*** Block opens ***

/-- What becomes of an own fragment that there is: it is open already, it must wait, or it opens with its first slot or is dropped. -/
theorem State.openFrag_cases {k : MergeKey} {g : Frag} (hg : s.frag k = some g) :
    (g.opened = true ∧ s.openFrag k = (true, s)) ∨
    (g.opened = false ∧ s.transfersWait = true ∧ s.openFrag k = (false, s)) ∨
    (g.opened = false ∧ s.transfersWait = false ∧ ∃ u : State, u.stage = s.stage ∧
      ((State.growItem 2 (s.fragItem k) (s.fragId k) 1 = (.done, u) ∧ s.openFrag k = (true, u.fragOpened k (s.fragId k))) ∨
       (State.growItem 2 (s.fragItem k) (s.fragId k) 1 = (.full, u) ∧ s.openFrag k = (true, u.fragDropped k (s.fragId k))) ∨
       (State.growItem 2 (s.fragItem k) (s.fragId k) 1 = (.waits, u) ∧ s.pool.excludedBank.isSome = true ∧
        s.openFrag k = (false, u.freeItem (s.fragId k))))) := by
  cases ho : g.opened with
  | true => exact .inl ⟨rfl, State.openFrag_opened hg ho⟩
  | false =>
    cases hw : s.transfersWait with
    | true => exact .inr (.inl ⟨rfl, rfl, State.openFrag_testing hg ho hw⟩)
    | false =>
      refine .inr (.inr ⟨rfl, rfl, ?_⟩)
      rcases hr : State.growItem 2 (s.fragItem k) (s.fragId k) 1 with ⟨r, u⟩
      refine ⟨u, State.fragGrown_stage hr, ?_⟩
      cases r with
      | done => exact .inl ⟨rfl, State.openFrag_done hg ho hw hr⟩
      | full => exact .inr (.inl ⟨rfl, State.openFrag_full hg ho hw hr⟩)
      | waits =>
        refine .inr (.inr ⟨rfl, ?_, State.openFrag_waits hg ho hw hr⟩)
        exact (congrArg Option.isSome (stage_excluded (s.fragItem_stage k))).symm.trans (State.growItem_waits (congrArg Prod.fst hr))

theorem State.fragOpened_fabric (s : State) (k : MergeKey) (id : Nat) : (s.fragOpened k id).fabric = s.fabric := by
  refine (stage_fabric (State.throttleUpdate_stage _)).trans ?_
  cases s.item id <;> rfl

theorem State.fragOpened_frag (k : MergeKey) (id : Nat) :
    (s.fragOpened k id).frag k = (s.frag k).map fun g => { g with opened := true, item := some id } := by
  unfold State.fragOpened
  extract_lets u
  have hu : u.frag k = s.frag k := by
    simp only [u]
    split <;> rfl
  rw [State.throttleUpdate_frag, ← hu]
  exact u.frag_modFrag_same k fun _ => rfl

theorem State.fragDropped_fabric (s : State) (k : MergeKey) (id : Nat) : (s.fragDropped k id).fabric = s.fabric :=
  (stage_fabric ((State.modCtx_stage _ _ _).trans (State.ownLoss_stage _))).trans rfl

theorem State.fragDropped_frag (k : MergeKey) (id : Nat) :
    (s.fragDropped k id).frag k = (s.frag k).map fun g => { g with opened := true, dropped := true } := by
  refine (stage_frag ((State.modCtx_stage _ _ _).trans (State.ownLoss_stage _)) k).trans ?_
  exact (s.freeItem id).frag_modFrag_same k fun _ => rfl

theorem State.openFrag_fabric (s : State) (k : MergeKey) : (s.openFrag k).2.fabric = s.fabric := by
  cases hg : s.frag k with
  | none => simp [State.openFrag, hg]
  | some g =>
    rcases State.openFrag_cases hg with ⟨-, h⟩ | ⟨-, -, h⟩ | ⟨-, -, u, hu, ⟨-, h⟩ | ⟨-, h⟩ | ⟨-, -, h⟩⟩ <;> rw [h]
    · exact (u.fragOpened_fabric _ _).trans (stage_fabric hu)
    · exact (u.fragDropped_fabric _ _).trans (stage_fabric hu)
    · exact stage_fabric hu
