-- ==== Sys2Proof/Safety.lean ====
section
/-! DEFINITION. What claims about runs are stated in: the invariant of 10_state.md R39, the states the
block can reach, a run and its observation (70_reset_and_hazards.md R258), when a written
command assembles (30_encoding.md R89), and the merge of several host contexts (20_memory.md R67). -/

namespace Sys2Proof.Machine

/-! ### The invariant of R39 -/

/-- Every reserved bit of every register is 0 (R22, R39). -/
abbrev State.ReservedBitsZero (s : State) : Prop :=
  s.ctrl &&& ~~~ 0x1 = 0 ∧ s.status &&& ~~~ 0xF1 = 0 ∧
  s.cue.chanMask &&& ~~~ 0xFFF = 0 ∧ s.cue.reverse &&& ~~~ 0x1 = 0 ∧
  s.cue.timeDivisor &&& ~~~ 0xFFFF = 0 ∧ s.cue.durationMs &&& ~~~ 0xFFFF = 0 ∧
  s.cue.rampType &&& ~~~ 0x7 = 0 ∧ s.cue.rampRatio &&& ~~~ 0xFF = 0 ∧
  s.cue.startColor &&& ~~~ 0xFFFFFF = 0 ∧ s.cue.endColor &&& ~~~ 0xFFFFFF = 0

/-- RAMP_TYPE holds one of the four variants (R29, R39). -/
abbrev State.RampLegal (s : State) : Prop :=
  s.cue.rampType.extractLsb' 0 3 ∈ [0b000#3, 0b001#3, 0b010#3, 0b110#3]

/-- STATUS agrees with the mode (R24, R39): FAULT is 1 exactly in FAULTED mode, and CAUSE is 0 exactly
when FAULT is 0. -/
abbrev State.StatusAgrees (s : State) : Prop :=
  (s.statusFault = 1 ↔ s.mode = .faulted) ∧ (s.statusCause = 0 ↔ s.statusFault = 0)

/-- The invariant of every reachable state (R39). -/
abbrev State.Inv (s : State) : Prop :=
  1 ≤ s.td ∧ 1 ≤ s.dur ∧ s.RampLegal ∧ s.ReservedBitsZero ∧
  (s.active = false → s.cue = Cue.default) ∧ s.StatusAgrees

/-! ### Answers, written out from R83 and R223 -/

/-- `s` after a command executed with result `data`: one more response, nothing else (R83). -/
abbrev State.answeredOk (s : State) (data : Word32) : State :=
  { s with responses := s.responses ++ [⟨.ok, data⟩] }

/-- `s` after a command raised the fault of cause code `code`: the three effects of R223, nothing
else. The whole STATUS word is written, its reserved bits 0 (log 7). -/
abbrev State.faultedWith (s : State) (code : Nat) : State :=
  { s with
    mode := .faulted
    status := BitVec.ofNat 32 (16 * code + 1)
    responses := s.responses ++ [⟨.fault, BitVec.ofNat 32 code⟩] }

/-- `s` after a command answered in FAULTED mode without effect: status FAULTED, data the zero-extended
STATUS.CAUSE (R225). -/
abbrev State.answeredFaulted (s : State) : State :=
  { s with responses := s.responses ++ [⟨.faulted, (s.status.extractLsb' 4 4).setWidth 32⟩] }

/-! ### Runs -/

/-- The states the block can be in: after reset, after the host presents an action, after a step. -/
inductive Reachable : State → Prop
  | reset : Reachable State.reset
  | present {s : State} (a : HostAction) : Reachable s → Reachable (s.present a)
  | step {s t : State} : Reachable s → step s = .next t → Reachable t

/-- Two states of the block agree: same mode, same registers (R20). The port's lists are the host's. -/
abbrev SameBlock (s t : State) : Prop :=
  s.mode = t.mode ∧ s.ctrl = t.ctrl ∧ s.status = t.status ∧ s.cue = t.cue

/-- The state with exactly the command words `ws` presented, in order. -/
def State.withCommands (s : State) (ws : List Word64) : State :=
  { s with pending := ws.map HostAction.command }

/-- `k` steps of the block, stopping at the first stop (the host's `Core.run` on this machine). -/
def runSteps (k : Nat) (s : State) : StepOutcome := Sys2Proof.core.run k s

/-- A run of R258: reset, then the finite sequence of commands `ws`, one step each. -/
def runOf (ws : List Word64) : StepOutcome :=
  runSteps ws.length (State.reset.withCommands ws)

/-- What is observed of a run (R258): its responses, the final mode and the final registers. -/
def State.observe (s : State) : List Response × Mode × List Word32 :=
  (s.responses, s.mode, s.registers)

/-- A run ends well when the mode at its end is RUN; a FAULTED end state is a fault outcome and never a
successful final state (R226, R258). -/
abbrev EndsWell (o : StepOutcome) : Prop :=
  match o with
  | .next s => s.mode = .run
  | .fault _ => False
  | .refused _ => False

/-! ### Written commands -/

/-- A written command assembles exactly when `fits` holds, and then its word decodes to a command of which
`holds` is true (R89). -/
abbrev AssemblesWhen (a : Asm) (fits : Prop) (holds : Instr → Prop) : Prop :=
  (fits → ∃ w i, assemble a = some w ∧ decode w = .ok i ∧ holds i) ∧ (¬ fits → assemble a = none)

/-! ### Several host contexts -/

/-- `IsMerge order xs ys zs`: `zs` is the merge of `xs` and `ys` in the order `order`, which says for each
place of `zs` whether the next of `xs` (true) or of `ys` (false) stands there. Over all orders these are
the ways the host can merge the command streams of two contexts into the one stream of R66 (R67); more
contexts merge two at a time. -/
inductive IsMerge {α : Type} : List Bool → List α → List α → List α → Prop
  | done : IsMerge [] [] [] []
  | left {order : List Bool} {xs ys zs : List α} (x : α) :
      IsMerge order xs ys zs → IsMerge (true :: order) (x :: xs) ys (x :: zs)
  | right {order : List Bool} {xs ys zs : List α} (y : α) :
      IsMerge order xs ys zs → IsMerge (false :: order) xs (y :: ys) (y :: zs)

/-- A command that in RUN mode neither writes a register nor can fault: NOP, a REG_READ of an implemented
index, FROM_HSL, PROGRESS and CURRENT_COLOR with operands in range, and the other evaluation commands
(R38, R221). -/
def isHarmless : Instr → Bool
  | .nop => true
  | .regWrite _ _ => false
  | .regRead idx => decide (idx.toNat ≤ 9)
  | .fromHsl hue sat light => hslInRange hue sat light
  | .toHsl _ => true
  | .interp _ _ _ => true
  | .mixRgb _ _ _ => true
  | .mixHsl _ _ _ _ => true
  | .ratioSat _ => true
  | .ratioFix _ => true
  | .progress channel _ => channelInRange channel
  | .mixFactor _ => true
  | .currentColor channel _ => channelInRange channel

end Sys2Proof.Machine
end

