-- ==== Sys2Proof/Tests/Slice0.lean ====
section
/-! SUPPORT. Tests. Expected values come from spec/95_test_vectors.md (V<n>) and from the tables the
comments name; the witnesses show that the hypotheses of each obligation can be met. -/

namespace Sys2Proof.Tests

open Sys2Proof.Machine

/-! ### Well-formedness: one written command refused by each check (R82, R89) -/

theorem test_wf_refuses_regWrite_index : Asm.wellFormed (.regWrite 16 0) = false := by decide
theorem test_wf_refuses_regWrite_data : Asm.wellFormed (.regWrite 8 4294967296) = false := by decide
theorem test_wf_refuses_regRead_index : Asm.wellFormed (.regRead (-1)) = false := by decide
theorem test_wf_refuses_fromHsl_hue : Asm.wellFormed (.fromHsl 512 0 0) = false := by decide
theorem test_wf_refuses_fromHsl_sat : Asm.wellFormed (.fromHsl 0 128 0) = false := by decide
theorem test_wf_refuses_fromHsl_light : Asm.wellFormed (.fromHsl 0 0 128) = false := by decide
theorem test_wf_refuses_toHsl_rgb : Asm.wellFormed (.toHsl 0x1000000) = false := by decide
theorem test_wf_refuses_interp_start : Asm.wellFormed (.interp 256 0 0) = false := by decide
theorem test_wf_refuses_interp_stop : Asm.wellFormed (.interp 0 (-1) 0) = false := by decide
theorem test_wf_refuses_interp_factor : Asm.wellFormed (.interp 0 0 256) = false := by decide
theorem test_wf_refuses_mixRgb_a : Asm.wellFormed (.mixRgb 0x1000000 0 0) = false := by decide
theorem test_wf_refuses_mixRgb_b : Asm.wellFormed (.mixRgb 0 0x1000000 0) = false := by decide
theorem test_wf_refuses_mixRgb_factor : Asm.wellFormed (.mixRgb 0 0 256) = false := by decide
theorem test_wf_refuses_mixHsl_a : Asm.wellFormed (.mixHsl true (-1) 0 0) = false := by decide
theorem test_wf_refuses_mixHsl_b : Asm.wellFormed (.mixHsl false 0 0x1000000 0) = false := by decide
theorem test_wf_refuses_mixHsl_factor : Asm.wellFormed (.mixHsl true 0 0 256) = false := by decide
theorem test_wf_refuses_ratioSat_x : Asm.wellFormed (.ratioSat (-2147483649)) = false ∧
    Asm.wellFormed (.ratioSat 4294967296) = false := by decide
theorem test_wf_refuses_ratioFix_ratio : Asm.wellFormed (.ratioFix 256) = false := by decide
theorem test_wf_refuses_progress_time : Asm.wellFormed (.progress 4294967296 0) = false := by decide
theorem test_wf_refuses_progress_channel : Asm.wellFormed (.progress 0 16) = false := by decide
theorem test_wf_refuses_mixFactor_ratio : Asm.wellFormed (.mixFactor 256) = false := by decide
theorem test_wf_refuses_currentColor_time : Asm.wellFormed (.currentColor (-1) 0) = false := by decide
theorem test_wf_refuses_currentColor_channel : Asm.wellFormed (.currentColor 0 16) = false := by decide
theorem test_wf_accepts_largest_operands : Asm.wellFormed (.fromHsl 511 127 127) = true ∧
    Asm.wellFormed (.mixHsl true 0xFFFFFF 0xFFFFFF 255) = true ∧
    Asm.wellFormed (.ratioSat (-2147483648)) = true ∧
    Asm.wellFormed (.progress 4294967295 15) = true := by decide
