-- ==== Sys2Proof/Safety.lean ====
section
/-! DEFINITION. The terms statements use: when a command may start, the states that a completed and a failed command
leave, the invariant of the block, and the host accesses that 70_reset_and_hazards.md R264 to R268 call hazards. -/

namespace Sys2Proof.Machine

/-! ## Commands -/

/-- The block takes a command word: it is not busy (10_state.md R23) and reset is not asserted
(70_reset_and_hazards.md R260). -/
abbrev State.idleReady (s : State) : Prop := s.inReset = false ∧ s.status.busy = false

/-- The command's input is held in IN_MEM: n ≤ IN_CAP (40_control.md R122). -/
abbrev State.inputFits (s : State) : Prop := s.inLen.toNat ≤ s.params.inCap

/-- The input the next command takes (40_control.md R123). -/
def State.input (s : State) : List Byte := s.inputBytes s.inLen.toNat

/-- `s` after a command with CTRL fields `c` that finished OK with result `r` (40_control.md R127). `engineDraws` is the
model's own counter of input bytes (log 4), and how OUT_MEM lists the output is log 21. -/
def State.completed (s : State) (c : Ctrl) (r : Result) : State :=
  { s with
    ctrl := c
    status := { busy := false, done := true, err := false, errcode := 0#4 }
    outLen := BitVec.ofNat 32 r.out.length
    tokenCount := BitVec.ofNat 32 r.tok
    nextCode := BitVec.ofNat 32 r.nextCode
    outMem := Memory.ofBytes 0 r.out
    engine := .idle
    engineDraws := s.engineDraws + s.inLen.toNat }

/-- `s` after a command with CTRL fields `c` that finished with error `e` (40_control.md R128), having taken `taken`
input bytes (log 4). The result registers are unspecified: their fields keep what they held (log 12). -/
def State.failed (s : State) (c : Ctrl) (e : CodecError) (taken : Nat) : State :=
  { s with
    ctrl := c
    status := { busy := false, done := true, err := true, errcode := e.code }
    outMem := []
    engine := .idle
    engineDraws := s.engineDraws + taken }

/-- What the spec leaves of a state when the model's own fields are set aside: two states with equal views differ in
nothing 10_state.md and 20_memory.md name. -/
def State.view (s : State) : State :=
  { s with inputs := [], response := .none, hostDraws := 0, engineDraws := 0 }

/-- `k` engine steps (40_control.md R131). -/
def State.engineTurns : Nat → State → State
  | 0, s => s
  | k + 1, s => State.engineTurns k s.engineTurn

/-! ## The invariant -/

/-- The legal parameters (00_scope.md R6). -/
abbrev Params.legal (p : Params) : Prop :=
  p.base % 2 ^ 26 = 0 ∧ 1 ≤ p.inCap ∧ p.inCap ≤ 2 ^ 24 ∧ 1 ≤ p.outCap ∧ p.outCap ≤ 2 ^ 24 ∧
    256 ≤ p.dictCap ∧ p.dictCap ≤ 2 ^ 32 - 1

/-- "These invariants on STATUS hold in every reachable state" (10_state.md R26). -/
abbrev Status.legal (t : Status) : Prop :=
  (t.busy = true → t.done = false ∧ t.err = false ∧ t.errcode = 0#4) ∧
    (t.err = false ↔ t.errcode = 0#4) ∧ t.errcode.toNat ≤ 5

/-- The common engine state (10_state.md R36): 0 ≤ ip ≤ n and 0 ≤ out_len ≤ OUT_CAP, with n = IN_LEN ≤ IN_CAP. -/
abbrev Io.legal (p : Params) (inLen : Word) (io : Io) : Prop :=
  io.x.length = inLen.toNat ∧ io.x.length ≤ p.inCap ∧ io.ip ≤ io.x.length ∧ io.out.length ≤ p.outCap

/-- The encoder dictionary (42_lz.md R171): injective, every inserted phrase of two bytes or more and its prefix
without the last byte in the domain; and `next_code` ≤ DICT_CAP (10_state.md R39). -/
abbrev Dict.legalEnc (p : Params) (d : Dict) : Prop :=
  d.added.Nodup ∧ d.nextCode ≤ p.dictCap ∧
    ∀ q ∈ d.added, q.rest ≠ [] ∧ d.has { q with rest := q.rest.dropLast } = true

/-- `run_len` is in 1..255 (10_state.md R37); two bytes a token; at most one token an input byte (42_lz.md R178). -/
abbrev RleEnc.legal (e : RleEnc) : Prop :=
  e.io.out.length = 2 * e.io.tok ∧
    match e.run with
    | none => e.io.tok = 0 ∧ e.io.ip = 0
    | some r => 1 ≤ r.len ∧ r.len ≤ 255 ∧ e.io.tok + 1 ≤ e.io.ip

/-- Whole pairs have been taken, one token each (41_rle.md R151). -/
abbrev RleDec.legal (e : RleDec) : Prop :=
  e.io.x.length % 2 = 0 ∧ e.io.ip = 2 * e.io.tok

/-- `cur` is [] or a phrase in the domain of `Dict_E` (10_state.md R39); one insertion for each code emitted (42_lz.md
R176, property 5); `tok` stays below the bytes taken (R178). -/
abbrev LzEnc.legal (p : Params) (e : LzEnc) : Prop :=
  Dict.legalEnc p e.dict ∧ e.io.tok = e.dict.added.length ∧
    match e.cur with
    | none => e.io.ip = 0 ∧ e.io.tok = 0
    | some q => e.dict.has q = true ∧ e.io.tok + 1 ≤ e.io.ip

/-- `next_code` ≤ DICT_CAP (10_state.md R40); no append for the first code and one for every later one (42_lz.md R187,
R189); each field and its comma take two bytes or more. -/
abbrev LzDec.legal (p : Params) (e : LzDec) : Prop :=
  e.dict.nextCode ≤ p.dictCap ∧ e.fs ≤ e.io.x.length ∧ 2 * e.io.tok ≤ e.fs ∧ e.io.x ≠ [] ∧
    match e.prev with
    | none => e.io.tok = 0 ∧ e.dict.added = []
    | some _ => e.io.tok = e.dict.added.length + 1

/-- The engine state belongs to the command CTRL and IN_LEN describe, and is one its engine can be in (10_state.md R36
to R40, 40_control.md R120). -/
abbrev Engine.legal (p : Params) (c : Ctrl) (inLen : Word) : Engine → Prop
  | .idle => True
  | .start sel n => sel = { alg := c.alg, dir := c.dir } ∧ n = inLen
  | .rleEncode e => c.alg = 0#2 ∧ c.dir = false ∧ e.io.legal p inLen ∧ e.legal
  | .rleDecode e => c.alg = 0#2 ∧ c.dir = true ∧ e.io.legal p inLen ∧ e.legal
  | .lzEncode e => c.alg = 1#2 ∧ c.dir = false ∧ e.io.legal p inLen ∧ e.legal p
  | .lzDecode e => c.alg = 1#2 ∧ c.dir = true ∧ e.io.legal p inLen ∧ e.legal p

/-- The buffers: the canonical form, inside their capacities (20_memory.md R61). -/
abbrev State.buffersLegal (s : State) : Prop :=
  s.inMem.wf ∧ s.inMem.within s.params.inCap ∧ s.outMem.wf ∧ s.outMem.within s.params.outCap

/-- What OUT_MEM holds (20_memory.md R68): the bytes emitted so far while a command runs, nothing after an error, and
just the offsets below OUT_LEN otherwise. -/
abbrev State.outputLegal (s : State) : Prop :=
  (s.status.busy = true → s.outMem = Memory.ofBytes 0 s.engine.out) ∧
    (s.status.err = true → s.outMem = []) ∧
    (s.resultsSpecified = true → s.outMem.map Prod.fst = List.range s.outLen.toNat)

/-- While reset is asserted every register has its reset value and the engine is idle (70_reset_and_hazards.md R260). -/
abbrev State.resetLegal (s : State) : Prop :=
  s.inReset = true →
    s.ctrl = Ctrl.reset ∧ s.status = Status.reset ∧ s.inLen = 0#32 ∧ s.outLen = 0#32 ∧ s.tokenCount = 0#32 ∧
      s.nextCode = 0#32 ∧ s.engine = .idle

/-- The invariant of the block: legal parameters and STATUS, `phase` IDLE exactly when BUSY = 0 (10_state.md R36),
NEXT_CODE at most DICT_CAP (R31), and legal buffers, output, engine state and reset state. -/
def State.Inv (s : State) : Prop :=
  s.params.legal ∧ s.status.legal ∧ (s.phase = .idle ↔ s.status.busy = false) ∧
    s.nextCode.toNat ≤ s.params.dictCap ∧ s.buffersLegal ∧ s.outputLegal ∧
    s.engine.legal s.params s.ctrl s.inLen ∧ s.resetLegal

/-! ## Hazards -/

/-- What an access reaches while reset is not asserted, none where it is answered with AccessFault or is not the
block's (20_memory.md R61 to R63). -/
def State.target (s : State) (a : Access) : Option Target :=
  match s.params.offset? a.addr with
  | none => none
  | some off => targetAt s.params off a.width

/-- The access gets AccessFault (20_memory.md R62, R63, R68). -/
def State.faults (s : State) (a : Access) : Bool :=
  (s.params.offset? a.addr).isSome &&
    match s.target a, a with
    | none, _ => true
    | some (.outByte _), .write _ _ => true
    | some _, _ => false

/-- The access is a read of an unspecified value: "Results before completion", "Results after an error"
(70_reset_and_hazards.md R264, R267), or a buffer byte without a value (20_memory.md R67, R68). -/
def State.readsUnspecified (s : State) (a : Access) : Bool :=
  match a, s.target a with
  | .read _ _, some t => (s.peek t).isNone
  | _, _ => false

/-- The access is a write that is lost: "Writes while busy are lost" (70_reset_and_hazards.md R265). -/
def State.losesWrite (s : State) (a : Access) : Bool :=
  s.status.busy &&
    match a, s.target a with
    | .write _ _, some (.reg .ctrl) => true
    | .write _ _, some (.reg .status) => true
    | .write _ _, some (.reg .inLen) => true
    | .write _ _, some (.inByte _) => true
    | _, _ => false

/-- A host access with none of the hazards. -/
def State.hazardFree (s : State) (a : Access) : Bool :=
  !s.inReset && (s.target a).isSome && !s.faults a && !s.readsUnspecified a && !s.losesWrite a

end Sys2Proof.Machine
end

*** Block closes ***

◆ EXERCISE OBJECTIVE:
Select every line of the material above holding the word "extractLsb" and copy it.

◆ RESULT FOR THIS TASK:
  s.cue.rampType.extractLsb' 0 3 ∈ [0b000#3, 0b001#3, 0b010#3, 0b110#3]
  { s with responses := s.responses ++ [⟨.faulted, (s.status.extractLsb' 4 4).setWidth 32⟩] }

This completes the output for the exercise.